Hypertext Transfer Protocol (http) is a system for transmitting and receiving information over the Internet. Http works as a request and response procedure followed by all Internet agents so that information can be spread quickly, easily and accurately between the servers that store the information and the clients that try to access it. Http is commonly used to access html pages, but other functions can be used through http as well. In many cases, clients may be exchanging sensitive information with a server, which must be protected from unauthorized access. For this reason, Netscape Corporation developed https, or secure http, to enable secure transactions and authorization.
Https or secure http.
In many ways, https is identical to http, because it follows the same basic protocols. The http or https client, such as a web browser, establishes a connection to a server on a standard port. When a server receives a request, it returns a status and a message, which can contain the requested information or indicate an error if part of the process is not working correctly. Both systems use the same Uniform Resource Identifier (URI) scheme, so resources can be universally identified. The use of https in a URI scheme instead of http indicates that an encrypted connection is desired.
Http is not encrypted.
However, there are some key differences between http and https, starting with the default port, which is 80 for http and 443 for https. Https works by passing normal http interactions through an encrypted system, so in theory, no one but the client and the end server can access the information. There are two common types of encryption layers: Transport Layer Security (TLS) and Secure Sockets Layer (SSL), which encrypt the data records that are exchanged.

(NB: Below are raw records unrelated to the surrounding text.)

-- ==== Sys2Proof/Machine/Parametric.lean ====
section
/-! DEFINITION. The same machine under any configuration of `00_scope.md` R4: "a claim that must hold of the hardware whatever
was chosen quantifies over the parameter". The parameters reach eight instructions and the decoder's category 0 (log 6). -/

namespace Sys2Proof.Machine

/-- `exec` under a configuration: the eight instructions a parameter reaches, and `exec` for every other. -/
def execUnder (c : Config) (i : Instr) (s : State) : Result :=
  match i with
  | .ret => retUnder c s
  | .call nnn => callUnder c nnn s
  | .subn x y => subnUnder c x y s
  | .skp x => skpUnder c x s
  | .sknp x => sknpUnder c x s
  | .ldI nnn => ldIUnder c nnn s
  | .addI x => addIUnder c x s
  | .ldFont x => ldFontUnder c x s
  | other => exec other s

/-- One cycle under a configuration (R100). -/
def cycleUnder (c : Config) (s : State) : Result := cycleWith (decodeWordUnder c) (execUnder c) s

/-- One move under a configuration. -/
def stepUnder (c : Config) (s : State) : Result := advanceWith (cycleUnder c) s

end Sys2Proof.Machine
end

When using an https connection, the server responds to the initial connection by offering a list of supported encryption methods. In response, the client selects a connection method, and the client and server exchange certificates to authenticate their identities. After doing this, both parties exchange the encrypted information after making sure that they both use the same key and the connection is closed. To host https connections, a server must have a public key certificate, which embeds key information with verification of the identity of the key owner. Most certificates are third-party verified so customers can be sure the key is secure.
Https is used in many situations, such as bank login pages, forms, corporate logins, and other applications where data needs to be protected. However, if not implemented correctly, https is not foolproof, and therefore it is extremely important that end users be careful about accepting questionable certificates and be cautious with their personal information when using the Internet.
The http or https client, such as a web browser, establishes a connection to a server on a standard port.